What this task involves
In the entries below, the word "RegDesc" appears on some lines. Copy each of those lines.

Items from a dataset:
*-*-*

-- ==== Sys2Proof/Machine/Regs.lean ====
section
/-!
DEFINITION. The registers of the spec: address, field layout, access code and reset value of each, from the register
tables of chapters 02 to 19; addresses from R471 and the base statements of each chapter. BAR0 registers carry the
model's key 0x1000_0000 + offset. `Fld.*` names each field.
-/
namespace Sys2Proof.Machine

/-- Access codes (R8, Table 0-4). -/
inductive Access where
  | ro | rw | wo | w1c | w1s | rc | rs | rwl
deriving DecidableEq, Repr

/-- One field of a register: bits, access code, reset value. -/
structure FieldDesc where
  hi : Nat
  lo : Nat
  acc : Access
  rst : Nat
deriving DecidableEq, Repr

/-- A register or an array of registers: first address, (count, stride) of each index, fields not listed are reserved. -/
structure RegDesc where
  base : Nat
  dims : List (Nat × Nat)
  fields : List FieldDesc
deriving DecidableEq, Repr

/-- A field of one register. -/
structure Fld where
  addr : Nat
  hi : Nat
  lo : Nat
deriving DecidableEq, Repr

/-- Registers of the block at 0x0. -/
def regsIdent : List RegDesc :=
  [
    -- DEV_ID (R103)
    ⟨0x0, [], [⟨7, 0, .ro, 177⟩, ⟨31, 16, .ro, 38408⟩]⟩,
    -- OWN_DELEG (R103)
    ⟨0x10, [], [⟨1, 0, .rw, 0⟩, ⟨5, 2, .rw, 0⟩, ⟨9, 6, .rw, 0⟩, ⟨11, 10, .rw, 0⟩]⟩,
    -- OWN_EPOCH (R103)
    ⟨0x14, [], [⟨31, 0, .ro, 0⟩]⟩,
    -- IMG_HASH (R103)
    ⟨0x20, [(8, 4)], [⟨31, 0, .ro, 0⟩]⟩,
    -- IMG_INFO (R103)
    ⟨0x40, [], [⟨31, 0, .ro, 0⟩]⟩,
    -- KEY_SLOTS (R103)
    ⟨0x50, [], [⟨7, 0, .ro, 0⟩]⟩,
    -- LINE_DEV (R103)
    ⟨0x54, [], [⟨17, 0, .ro, 0⟩]⟩
  ]

/-- Registers of the block at 0x100000. -/
def regsEsc : List RegDesc :=
  [
    -- ESC_CFG (R59)
    ⟨0x100000, [], [⟨15, 0, .rwl, 0⟩, ⟨17, 16, .rwl, 0⟩, ⟨23, 20, .rwl, 0⟩, ⟨28, 24, .rwl, 0⟩, ⟨29, 29, .w1s, 0⟩, ⟨31, 31, .w1s, 0⟩]⟩,
    -- ESC_SRC (R59)
    ⟨0x100004, [], [⟨2, 0, .rwl, 0⟩, ⟨3, 3, .ro, 1⟩, ⟨5, 4, .ro, 3⟩, ⟨6, 6, .rwl, 0⟩, ⟨7, 7, .rwl, 0⟩, ⟨15, 8, .rwl, 64⟩]⟩,
    -- ESC_STATUS (R59)
    ⟨0x100008, [], [⟨0, 0, .ro, 0⟩, ⟨1, 1, .ro, 0⟩, ⟨2, 2, .ro, 0⟩, ⟨3, 3, .ro, 0⟩, ⟨31, 16, .ro, 0⟩]⟩,
    -- ESC_FLAGS (R59)
    ⟨0x10000c, [], [⟨0, 0, .w1c, 0⟩, ⟨1, 1, .w1c, 0⟩, ⟨2, 2, .w1c, 0⟩, ⟨8, 8, .rs, 0⟩]⟩,
    -- ESC_MINOR (R59)
    ⟨0x100018, [], [⟨2, 0, .ro, 0⟩]⟩,
    -- ESC_SYNC_ERR (R59)
    ⟨0x10001c, [], [⟨31, 0, .ro, 0⟩]⟩,
    -- RMT_CFG (R59)
    ⟨0x100100, [], [⟨5, 0, .rwl, 25⟩]⟩,
    -- RMT_STATUS (R59)
    ⟨0x100104, [], [⟨9, 0, .ro, 0⟩, ⟨16, 16, .ro, 0⟩]⟩,
    -- RMT_LOG_CFG (R59)
    ⟨0x100108, [], [⟨0, 0, .rw, 0⟩, ⟨2, 1, .rw, 0⟩]⟩,
    -- RMT_LOG_GAP (R59)
    ⟨0x10010c, [], [⟨31, 0, .rc, 0⟩]⟩,
    -- RMT_FLAGS (R59)
    ⟨0x100110, [], [⟨0, 0, .w1c, 0⟩, ⟨1, 1, .w1c, 0⟩]⟩,
    -- ESC_MAJ_LO (R59)
    ⟨0x100010, [], [⟨31, 0, .ro, 0⟩]⟩
  ] ++
  [
    -- ESC_MAJ_HI (R59)
    ⟨0x100014, [], [⟨15, 0, .ro, 0⟩]⟩
  ]

/-- Registers of the block at 0x200000. -/
def regsPwm : List RegDesc :=
  [
    -- PWM_GRP_PER (R258)
    ⟨0x200000, [(16, 64)], [⟨15, 0, .rw, 0⟩]⟩,
    -- PWM_GRP_DT (R258)
    ⟨0x200004, [(16, 64)], [⟨10, 0, .rw, 0⟩, ⟨26, 16, .rw, 0⟩]⟩,
    -- PWM_GRP_UPD (R258)
    ⟨0x200008, [(16, 64)], [⟨0, 0, .w1s, 0⟩, ⟨1, 1, .ro, 0⟩, ⟨2, 2, .ro, 0⟩, ⟨4, 3, .ro, 0⟩]⟩,
    -- PWM_GRP_FLAGS (R258)
    ⟨0x20000c, [(16, 64)], [⟨0, 0, .w1c, 0⟩, ⟨1, 1, .w1c, 0⟩, ⟨2, 2, .w1c, 0⟩, ⟨3, 3, .w1c, 0⟩, ⟨4, 4, .w1c, 0⟩, ⟨5, 5, .w1c, 0⟩, ⟨6, 6, .w1c, 0⟩]⟩,
    -- PWM_GRP_RISE (R258)
    ⟨0x200010, [(16, 64), (6, 8)], [⟨15, 0, .rw, 0⟩, ⟨18, 16, .rw, 0⟩]⟩,
    -- PWM_GRP_FALL (R258)
    ⟨0x200014, [(16, 64), (6, 8)], [⟨15, 0, .rw, 0⟩, ⟨18, 16, .rw, 0⟩]⟩,
    -- PWM_LIVE_PER (R258)
    ⟨0x200400, [(16, 64)], [⟨15, 0, .ro, 0⟩]⟩,
    -- PWM_LIVE_DT (R258)
    ⟨0x200404, [(16, 64)], [⟨10, 0, .ro, 0⟩, ⟨26, 16, .ro, 0⟩]⟩,
    -- PWM_LIVE_RISE (R258)
    ⟨0x200410, [(16, 64), (6, 8)], [⟨15, 0, .ro, 0⟩, ⟨18, 16, .ro, 0⟩]⟩,
    -- PWM_LIVE_FALL (R258)
    ⟨0x200414, [(16, 64), (6, 8)], [⟨15, 0, .ro, 0⟩, ⟨18, 16, .ro, 0⟩]⟩,
    -- PWM_GCFG (R258)
    ⟨0x200800, [(16, 32)], [⟨5, 0, .rwl, 0⟩, ⟨8, 6, .rwl, 0⟩, ⟨9, 9, .rwl, 0⟩, ⟨10, 10, .rwl, 0⟩, ⟨11, 11, .rwl, 0⟩, ⟨12, 12, .rwl, 0⟩, ⟨23, 16, .rwl, 0⟩]⟩,
    -- PWM_GSAMP (R258)
    ⟨0x200804, [(16, 32)], [⟨15, 0, .rwl, 0⟩]⟩
  ] ++
  [
    -- PWM_GSHAPE (R258)
    ⟨0x200808, [(16, 32)], [⟨10, 0, .rwl, 0⟩, ⟨26, 16, .rwl, 0⟩]⟩,
    -- PWM_GCTL (R258)
    ⟨0x20080c, [(16, 32)], [⟨0, 0, .rw, 0⟩, ⟨1, 1, .ro, 0⟩, ⟨2, 2, .ro, 0⟩, ⟨3, 3, .w1s, 0⟩, ⟨23, 16, .rwl, 0⟩]⟩,
    -- PWM_TRIP_CFG (R258)
    ⟨0x200c00, [(8, 4)], [⟨0, 0, .rwl, 0⟩, ⟨1, 1, .rwl, 0⟩, ⟨11, 2, .rwl, 1⟩, ⟨16, 16, .ro, 0⟩, ⟨17, 17, .w1c, 0⟩]⟩,
    -- PWM_FORCE (R253)
    ⟨0x200d00, [], [⟨0, 0, .rs, 0⟩, ⟨1, 1, .rs, 0⟩, ⟨2, 2, .ro, 0⟩]⟩,
    -- SD_CLK_CFG (R258)
    ⟨0x201000, [(4, 4)], [⟨5, 0, .rwl, 0⟩, ⟨6, 6, .rwl, 0⟩]⟩,
    -- SD_CFG (R258)
    ⟨0x201010, [(16, 16)], [⟨1, 0, .rwl, 0⟩, ⟨3, 2, .rwl, 0⟩, ⟨6, 4, .rwl, 0⟩, ⟨7, 7, .rwl, 0⟩, ⟨11, 8, .rwl, 0⟩]⟩,
    -- SD_RESULT (R258)
    ⟨0x201014, [(16, 16)], [⟨15, 0, .ro, 0⟩, ⟨16, 16, .ro, 0⟩, ⟨17, 17, .ro, 0⟩]⟩,
    -- SD_FLAGS (R258)
    ⟨0x201018, [(16, 16)], [⟨0, 0, .w1c, 0⟩, ⟨1, 1, .w1c, 0⟩]⟩
  ]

*-*-*

Output for this task
structure RegDesc where
def regsIdent : List RegDesc :=
def regsEsc : List RegDesc :=
def regsPwm : List RegDesc :=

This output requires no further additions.